Records supplied:
+++
/-- R23, R1: bit 0 of the first halfword gives the length; the lower halfword stands at the lower address. -/
noncomputable def decode : List Byte → Except Reject (Instr × List Byte)
  | b0 :: b1 :: rest =>
    if bit b0 0 then
      match rest with
      | b2 :: b3 :: rest' => (decode32 (b3 ++ b2 ++ b1 ++ b0)).map (·, rest')
      | _ => .error .short
    else (decode16 (b1 ++ b0)).map (·, rest)
  | _ => .error .short

/-- The control cores' wait-on-address (R398): RISC-V R-type, custom-0, funct3 0 and funct7 0. -/
def decodeHart (w : BitVec 32) : Option Zw :=
  if w.extractLsb' 0 7 == 0x0b && w.extractLsb' 12 3 == 0 && w.extractLsb' 25 7 == 0 then
    some { rd := w.extractLsb' 7 5, rs1 := w.extractLsb' 15 5, rs2 := w.extractLsb' 20 5 }
  else none

/-! ### The encoder -/

/-- A 32-bit word as it lies in memory (R1, R23). -/
def wordBytes (w : BitVec 32) : List Byte :=
  [w.extractLsb' 0 8, w.extractLsb' 8 8, w.extractLsb' 16 8, w.extractLsb' 24 8]

/-- A halfword as it lies in memory. -/
def halfBytes (h : BitVec 16) : List Byte := [h.extractLsb' 0 8, h.extractLsb' 8 8]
+++
Task requirements: Quote only the stretch of lines that starts the data above and ends with the line containing "match rest with", both included.

Task answer:
/-- R23, R1: bit 0 of the first halfword gives the length; the lower halfword stands at the lower address. -/
noncomputable def decode : List Byte → Except Reject (Instr × List Byte)
  | b0 :: b1 :: rest =>
    if bit b0 0 then
      match rest with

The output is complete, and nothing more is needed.